Mad Professor, Xotic and MI Audio fakes are 3 currently offered.
effect pedal - Free Shipping - DealExtreme

I suppose they needed something to do to pass the time between making fake MN3005 delay IC's.


----------



## georgemg (Jul 17, 2011)

Thanks for the heads up. At first glance they look really close to the originals. The knobs on all three give them away though - too far apart on the Deep Blue Delay and Crunch Box, and the wrong type on the BB. Sadly, I could definitely see someone get taken buying one of these used if they didn't compare them.

A real one below, compare to above.


----------



## gtone (Nov 1, 2009)

Anything "boutiquey" seems to get knocked off these days. Buyer beware and thanks for the PSA Jeff!


----------



## blam (Feb 18, 2011)

oh dealextreme.....

some great stuff on there.... too bad they've gone the way of the fakes.


----------



## Evilmusician (Apr 13, 2007)

Ya know what now I'm curious how they sound ????????????????? compared to the real deal............


----------



## mhammer (Nov 30, 2007)

About 10 years back or so, Zachary Vex was having problems with knockoffs of the Super Hard On being sold in Japan. He posted pictures of the original and knockoffs. It was clear there were differences in the build quality, although the circuit was identical. So, as far as how they sound, my guess is, as close as they can, given component tolerances. As for build quality, we are well beyond the days of the solder-heavy boards that EHX, MXR, and Boss used to produce. Anybody can send the specs to a jobber these days and get SMD-form boards made for them at reasonable cost in modest quantities. And an SMD board contracted by the original manufacturer from that jobber will be the same build quality as one contracted by an independent "maker".
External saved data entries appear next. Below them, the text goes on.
/-- Bytes loaded from an address, poison met there failing the row. -/
def State.loadRow (s : State) (e : Entry) (a : Int) (len : Nat) : Except Fail (State × List Byte) :=
  match s.reach e a len .load with
  | .error f => .error f
  | .ok (s1, gs) =>
    if segsPoisoned s1.poison gs then .error ⟨0x25, BitVec.ofInt 64 a, .load, false⟩
    else
      .ok (if streams e.instr then s1 else (segsLines gs).foldl (fun s k => s.noteRead s.ownSharer k) s1, readSegs s1.mem gs)

/-- Bytes stored at an address. -/
def State.storeRow (s : State) (e : Entry) (a : Int) (bs : List Byte) : Except Fail (State × List Seg) :=
  match s.reach e a bs.length .store with
  | .error f => .error f
  | .ok (s1, gs) =>
    let s2 := ((segsLines gs).foldl (fun s k => s.noteWrite s.ownSharer k) s1).askStores gs bs
    .ok ({ s2 with mem := writeSegs s2.mem gs bs }, gs)

/-- The key of a byte of a tile. -/
def Ctx.tileKey (c : Ctx) (t : Tile) (off : Nat) : Nat :=
  scratchKey c.coord.cluster.toNat c.coord.core.toNat t.wb.toNat ((if t.wb then c.wbOrigin else c.abOrigin) + t.base.toNat + off)

/-- Bytes of a tile are written. -/
def State.putTile (s : State) (n : BitVec 6) (off : Nat) (bs : List Byte) : State :=
  { s with mem := Memory.write s.mem (s.cx.tileKey (s.cx.tile n) off) bs }

/-- Bytes of a tile are read. -/
def State.getTile (s : State) (n : BitVec 6) (off len : Nat) : List Byte :=
  Memory.read s.mem (s.cx.tileKey (s.cx.tile n) off) len

/-- Bytes of a register at an offset are written. -/
def putBytes (v : VReg) (off : Nat) (bs : List Byte) : VReg :=
  let sel : VReg := BitVec.ofNat 16384 ((2 ^ (8 * bs.length) - 1) * 2 ^ (8 * off))
  (v &&& ~~~sel) ||| (BitVec.ofNat 16384 (leNat bs * 2 ^ (8 * off)) &&& sel)

/-- Bytes of a register row are written from its start, the trailing bytes of a block format cleared (03 R53). -/
def Ctx.putRow (c : Ctx) (r : BitVec 6) (f : BitVec 4) (i off : Nat) (bs : List Byte) : Ctx :=
  let v := putBytes (c.vreg r) (256 * i + off) bs
  let trail : VReg := BitVec.ofNat 16384 (trailBits f * 2 ^ (2048 * i))
  c.setV r (v &&& ~~~trail) (c.vtag r)

/-- Bytes of a register row. -/
def Ctx.getRow (c : Ctx) (r : BitVec 6) (i len : Nat) : List Byte := leBytes len (rowOf (c.vreg r) i)

/-- Index k of an index register, signed for INT32 (07 R165). -/
def Ctx.index (c : Ctx) (r : BitVec 6) (k : Nat) : Int :=
  let x := regElem 4 (c.vreg r) (k / 64) (k % 64)
  if c.vtag r == 4 then intValue 4 x else x

/-- The address of index k, step bytes apart: its extent is checked, then the alignment of A and STRIDE (07 R156, R159). -/
def State.gathered (s : State) (e : Entry) (r : BitVec 6) (k : Nat) (step : Int) (h : Shape) (len : Nat) : Except Fail Int :=
  let a := e.base + s.cx.index r k * step
  let bad (c : BitVec 7) : Except Fail Int := .error ⟨c, BitVec.ofInt 64 a, .load, false⟩
  match s.placeOf a len false with
  | .bad c => if c != 0x21 then bad c else if misaligned e.base h then bad 0x24 else .ok a
  | _ => if misaligned e.base h then bad 0x24 else .ok a

/-- The bytes of a row of VLDT: tile elements within the fill's valid extent, FILL elsewhere (07 R168). -/
def State.vldtRow (s : State) (e : Entry) (n : BitVec 6) (h : Shape) (i : Nat) : List Byte :=
  let f := h.fmt
  let fs := { e.fill with fmt := f }
  let r := e.opa.toNat + i
  let inRow := decide (r < fs.vrows.toNat)
  let row := if inRow then leNat (s.getTile n (r * fs.rowbytes.toNat) fs.rowbytes.toNat) else 0
  if isBlock f then
    let w := 8 * blockBytes f
    let q0 := e.opb.toNat / blockBytes f
    let pick (q : Nat) : Nat := if inRow && e.fill.brought f (32 * (q0 + q)) then elemOf w row (q0 + q) else fillBlock fs.fill
    leBytes h.vb ((List.range (h.cols f / 32)).foldl (fun a q => a + pick q * 2 ^ (w * q)) 0)
  else
    let w := fmtWidth f
    let c0 := e.opb.toNat * 8 / w
    let pick (j : Nat) : Nat := if inRow && e.fill.brought f (c0 + j) then elemOf w row (c0 + j) else fs.fillElem f
    leBytes h.vb ((List.range (h.cols f)).foldl (fun a j => a + pick j * 2 ^ (w * j)) 0)

/-- The bytes of a row of TFILL: the low bits of the value in every valid element (07 R166). -/
def fillRow (h : Shape) (x : Word) : List Byte :=
  let w := fmtWidth h.fmt
  leBytes h.vb ((List.range (h.cols h.fmt)).foldl (fun a j => a + x.toNat % 2 ^ w * 2 ^ (w * j)) 0)

/-- Row or index i of a transfer: the state after it and the runs of memory it stored to, or the failure (07 R162 to R174). -/
def State.moveRow (s : State) (e : Entry) (h : Shape) (i : Nat) : Except Fail (State × List Seg) :=
  let p := spanOf e.instr h
  let ma : Int := e.base + i * stepOf e.instr h
  let rb := h.rowbytes.toNat
  let plain (s : State) : Except Fail (State × List Seg) := .ok (s, [])
  match e.instr with
  | .tld o | .tcpy o => do
    let (s1, bs) ← s.loadRow e ma p.bytes
    plain (s1.putTile o.t (i * rb) bs)
  | .tldx o => do
    let (s1, bs) ← s.loadRow e ma p.bytes
    let w := elemBytes h.fmt
    plain ((List.range h.vrows.toNat).foldl (fun s k => s.putTile o.t (k * rb + i * w) ((bs.drop (k * w)).take w)) s1)
  | .tldv o => do
    let (s1, bs) ← s.loadRow e ma p.bytes
    plain { s1 with cx := s1.cx.putRow o.t h.fmt i 0 bs }
  | .vldb o => do
    let (s1, bs) ← s.loadRow e ma p.bytes
    plain { s1 with cx := (List.range h.vrows.toNat).foldl (fun c r => c.putRow o.t h.fmt r 0 bs) s1.cx }
  | .tgath o => do
    let a ← s.gathered e (field o.mode 0 6) i h.step h p.bytes
    let (s1, bs) ← s.loadRow e a p.bytes
    plain (s1.putTile o.t (i * rb) bs)
  | .vgath o => do
    let w := elemBytes h.fmt
    let a ← s.gathered e (field o.mode 0 6) i w h w
    let (s1, bs) ← s.loadRow e a w
    plain { s1 with cx := s1.cx.putRow o.t h.fmt (i / h.cols h.fmt) (i % h.cols h.fmt * w) bs }
  | .tfill o => plain (s.putTile o.t (i * rb) (fillRow h e.opa))
  | .vldt o => plain { s with cx := s.cx.putRow o.t h.fmt i 0 (s.vldtRow e (field o.mode 0 6) h i) }
  | .tst o => s.storeRow e ma (s.getTile o.t (i * rb) p.bytes)
  | .tstv o => s.storeRow e ma (s.cx.getRow o.t i p.bytes)
  | .tscat o => do
    let a ← s.gathered e (field o.mode 0 6) i h.step h p.bytes
    s.storeRow e a (s.getTile o.t (i * rb) p.bytes)
  | .vstt o => plain (s.putTile o.t (i * rb) (s.cx.getRow (field o.mode 0 6) i p.bytes))
  | _ => plain s

/-- Rows from i for n rows: the state, the runs stored, and the row and failure where it stops. -/
def State.moveRows (s : State) (e : Entry) (h : Shape) (i : Nat) (gs : List Seg) : Nat → State × List Seg × Option (Nat × Fail)
  | 0 => (s, gs, none)
  | n + 1 =>
    match s.moveRow e h i with
    | .error f => (s, gs, some (i, f))
    | .ok (s1, g) => s1.moveRows e h (i + 1) (gs ++ g) n

/-! ## Issue, restart and completion (07 R151, R158, R159, R161) -/

/-- The tag of a register that the instruction reads does not fit (07 R161). -/
def Ctx.tagBad (c : Ctx) (e : Entry) (h : Shape) : Bool :=
  let index (r : BitVec 6) : Bool := c.vtag r != 4 && c.vtag r != 7
  let source (r : BitVec 6) : Bool := h.fmt != 0 && c.vtag r != h.fmt
  match e.instr with
  | .tgath o | .vgath o | .tscat o => index (field o.mode 0 6)
  | .tstv o => source o.t
  | .vstt o => source (field o.mode 0 6)
  | _ => false

/-- Where an operation records its restart point: the tile it fills or leaves, else the register (07 R158). -/
def Ctx.setPoint (c : Ctx) (e : Entry) (v : Bool) (k : Nat) : Ctx :=
  let x := BitVec.ofNat 19 k
  match (opersOf e.instr).find? (fun p => p.isTile && p.role != .read), opersOf e.instr with
  | some p, _ => c.modTile p.n fun t => { t with rpv := v, rpoint := x }
  | none, p :: _ => c.modHold p.n fun h => { h with rpv := v, rpoint := x }
  | none, [] => c

/-- The restart point that an operation has recorded; 0 where none is. -/
def Ctx.point (c : Ctx) (e : Entry) : Nat :=
  match (opersOf e.instr).find? (fun p => p.isTile && p.role != .read), opersOf e.instr with
  | some p, _ => if (c.tile p.n).rpv then (c.tile p.n).rpoint.toNat else 0
  | none, p :: _ => if (c.hold p.n).rpv then (c.hold p.n).rpoint.toNat else 0
  | none, [] => 0

/-- An operation that has ended leaves no restart point of its own; a register's RPOINT that records arrivals stays (07 R158; 17 R349). -/
def Ctx.clearPoint (c : Ctx) (e : Entry) : Ctx :=
  match (opersOf e.instr).find? (fun p => p.isTile && p.role != .read), opersOf e.instr with
  | some p, _ => if (c.tile p.n).rpv then c.setPoint e false 0 else c
  | none, p :: _ => if (c.hold p.n).rpv then c.setPoint e false 0 else c
  | none, [] => c

/-- The operation at the head of LQ or SQ stops with a restart point and its context traps or faults (07 R158; 02 R47). -/
def State.stopAt (s : State) (q : Queue) (e : Entry) (k : Nat) (f : Fail) : State :=
  let c := s.cx.setPoint e true k
  let c1 := c.setQueue q { c.queue q with issued := true, rstart := true, moved := none }
  ({ s with cx := c1 } : State).takeFail (queueCode q) e.iaddr f

/-- The row or index at which the operation at a queue's head goes on. -/
def Ctx.reached (c : Ctx) (q : Queue) (e : Entry) : Nat := (c.queue q).moved.getD (c.point e)

/-- The rows that a transfer moves in this cycle, of those left: the model's schedule may end it sooner (log entry 4). -/
def State.spanNow (s : State) (left : Nat) (whole : Bool) : State × Nat :=
  match s.spans with
  | [] => (s, left)
  | n :: rest => if whole || left == 0 then (s, left) else ({ s with spans := rest }, min n left)

/-- The operation at a queue's head has moved k rows and goes on in a later cycle. -/
def Ctx.pauseXfer (c : Ctx) (q : Queue) (k : Nat) : Ctx :=
  c.setQueue q { c.queue q with issued := true, rstart := false, moved := some k }

/-- The transfer at a queue's head runs from where it stands (07 R162, R165): it ends, it goes on later, or it stops where a row fails.
A tag is checked where nothing has moved (07 R159, R161). A poisoned line that the instruction has by now written whole is clean (12 R270). whole: to
its end, whatever the schedule. -/
def State.transfer (s0 : State) (q : Queue) (e : Entry) (whole : Bool := false) : State :=
  let h := e.xferShape.getD e.own
  let p := spanOf e.instr h
  let k := s0.cx.reached q e
  if k == 0 && s0.cx.tagBad e h then s0.stopAt q e 0 ⟨0x10, 0, .load, false⟩
  else
    let (s, n) := s0.spanNow (p.rows - k) whole
    let (s1, gs, r) := s.moveRows e h k [] n
    let laid := (if k == 0 then [] else (s0.cx.queue q).laid) ++ gs
    let s2 := { s1 with poison := clearPoison s1.poison laid }
    let keep (c : Ctx) : Ctx := c.setQueue q { c.queue q with laid := laid.filter (segPoisoned s2.poison) }
    match r with
    | none =>
      if k + n < p.rows then { s2 with cx := (keep s2.cx).pauseXfer q (k + n) }
      else
        let c := s2.cx.clearPoint e
        { s2 with cx := c.setQueue q { c.queue q with issued := true, rstart := false, moved := none, laid := [] } }
    | some (i, f) => ({ s2 with cx := keep s2.cx } : State).stopAt q e i f

/-- The instruction completes at issue (07 R169, R170, R171, R175). -/
def atOnce (e : Entry) : Bool :=
  e.isVoid || match e.instr with
    | .pft _ | .unfcfg _ | .tstat _ | .trel _ => true
    | _ => false

/-- A tile operand's change of state at issue; the fill that starts is the current one, whose readers READERS counts (07 R151, R152; 03 R59). -/
def Ctx.beginOper (c : Ctx) (p : Oper) : Ctx :=
  match p.role with
  | .fill => c.modTile p.n fun t =>
    { t with state := .filling, rpv := false, rpoint := 0, readers := BitVec.ofNat 8 (c.readersAt true p.n (t.cepoch + 1)) }
  | .leave => c.modTile p.n fun t => { t with state := .draining, rpv := false, rpoint := 0 }
  | _ => c

/-- The tag that a register load leaves (07 R161). -/
def Ctx.tagLoaded (c : Ctx) (e : Entry) : Ctx :=
  match e.instr with
  | .tldv o | .vldb o | .vgath o | .vldt o => c.setV o.t (c.vreg o.t) (e.xferShape.getD e.own).fmt
  | _ => c

/-- The operation at the head of LQ or SQ completes (02 R42). -/
def Ctx.completeXfer (c : Ctx) (q : Queue) (e : Entry) : Ctx := (if e.isVoid then c else c.tagLoaded e).complete q e

/-- The head of LQ or SQ issues (02 R41, R42). -/
def State.issueXfer (s : State) (q : Queue) (e : Entry) : State :=
  let c := s.cx.accept q e
  if atOnce e then { s with cx := c.completeXfer q e }
  else ({ s with cx := (opersOf e.instr).foldl Ctx.beginOper c } : State).transfer q e

/-! ## The instructions -/

/-- Forwarding to the load engine. -/
def forwardLoad (i : Instr) (o : T) (s : State) : Host.Outcome State Fault Refusal :=
  s.forward .lq i (s.cx.guard o.pg o.pn) State.tileCheck

/-- Forwarding to the store engine. -/
def forwardStore (i : Instr) (o : T) (s : State) : Host.Outcome State Fault Refusal :=
  s.forward .sq i (s.cx.guard o.pg o.pn) State.tileCheck

/-- Forwarding without a check of its own (07 R169, R170, R175). -/
def noCheck (_ : State) (_ : Entry) : Option Trap := none

/-- TLD (07 R163). -/
def execTld (o : T) (s : State) := forwardLoad (.tld o) o s
/-- TLDX (07 R163). -/
def execTldx (o : T) (s : State) := forwardLoad (.tldx o) o s
/-- TLDV (07 R164). -/
def execTldv (o : T) (s : State) := forwardLoad (.tldv o) o s
/-- VLDB (07 R164). -/
def execVldb (o : T) (s : State) := forwardLoad (.vldb o) o s
/-- TGATH (07 R165). -/
def execTgath (o : T) (s : State) := forwardLoad (.tgath o) o s
/-- VGATH (07 R165). -/
def execVgath (o : T) (s : State) := forwardLoad (.vgath o) o s
/-- TFILL (07 R166). -/
def execTfill (o : T) (s : State) := forwardLoad (.tfill o) o s
/-- TCPY (07 R167). -/
def execTcpy (o : T) (s : State) := forwardLoad (.tcpy o) o s
/-- VLDT (07 R168). -/
def execVldt (o : T) (s : State) := forwardLoad (.vldt o) o s
/-- TSTAT (07 R169). -/
def execTstat (o : T) (s : State) := forwardLoad (.tstat o) o s
/-- PFT (07 R170): nothing is checked after decode. -/
def execPft (o : T) (s : State) : Host.Outcome State Fault Refusal :=
  s.forward .lq (.pft o) (s.cx.guard o.pg o.pn) noCheck

/-- The words of UNFCFG set a legal slot (07 R171); bits that the slot reserves have no effect (00 R5). -/
def unfoldCheck (o : T) (s : State) (_ : Entry) : Option Trap :=
  if (Unfold.ofWords (s.cx.sreg o.sa) (s.cx.sreg o.sb)).legal then none else some (s.cuTrap 0x11)

/-- The slot that UNFCFG sets, at forwarding. -/
def setUnfold (o : T) (s : State) : State :=
  { s with cx := { s.cx with f := s.cx.f.set (field o.t 0 4 : BitVec 4).toNat (Unfold.ofWords (s.cx.sreg o.sa) (s.cx.sreg o.sb)) (by omega) } }

/-- UNFCFG (07 R171): the slot changes at forwarding, and the entry carries the sync clauses. -/
def execUnfcfg (o : T) (s : State) : Host.Outcome State Fault Refusal :=
  .next (s.forwardTurn .lq (.unfcfg o) (s.cx.guard o.pg o.pn) (unfoldCheck o) (setUnfold o))

/-- TST (07 R172). -/
def execTst (o : T) (s : State) := forwardStore (.tst o) o s
/-- TSTV (07 R172). -/
def execTstv (o : T) (s : State) := forwardStore (.tstv o) o s
/-- TSCAT (07 R173). -/
def execTscat (o : T) (s : State) := forwardStore (.tscat o) o s
/-- VSTT (07 R174). -/
def execVstt (o : T) (s : State) := forwardStore (.vstt o) o s
/-- TREL (07 R175): it moves nothing, and its buffer may be either. -/
def execTrel (o : T) (s : State) : Host.Outcome State Fault Refusal :=
  s.forward .sq (.trel o) (s.cx.guard o.pg o.pn) noCheck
One of the corners that Zach had painted himself into was that from the get-go he has only used Hammond 1590B chassis, which any doofus hobbyist can buy easily and cheaply. I'm not criticizing him for his choice, just noting that using a generic form factor elevates the risk of being pirated. You won't see counterfeit Boss, DOD, Mayer, or Danelectro pedals out there, simply because the boxes are non-standard and commercially available in OEM form, and few counterfeiters will want to invest the money to get such boxes made for them. Silk-screening somebody else's logo on a standard box, however, is child's play. And nobody is going broke making and selling 3PDT stomp switches in volume these days.

In the early days, Zach's pedals were all hand-painted by Jason Myrold. That gave them a little something extra, but it also meant that it was harder to spot the sorts of unit-to-unit variations that would tip one to something being a non-original, since the hand-painted aspect meant each original would be just a little different (although the finishing on the ZVex pedals was really something to behold, and rarely undertaken by other manufacturers). Looking at the pictures of the real and fake SHOs, it took me a while to spot the differences. Not as hard as the find-the-7-things-different-between-these-two-cartoons challenges, mind you, but still not the sort of thing that would seize your attention if it was the only store for 100 miles that carried that pedal, and there was only one in the display case.

It's ironic that the standardization of chassis, switches, and manufacturing methods has made many aspects so cheap, that it allowed small time guys to get into the pedal business, and at the same time made it so easy for others to seize on, and exploit, the success of individual small-time manufacturers. I will point out that you tend not to see counterfeit amplifiers the way you see counterfeit pedals, simply because producing enough to justify the effort requires a tremendous outlay on the part of the counterfeiter, something which is much less true of pedals. These days just about anybody can run a pedal business from their college dorm room; something you couldn't do when it comes to amps or guitars.


----------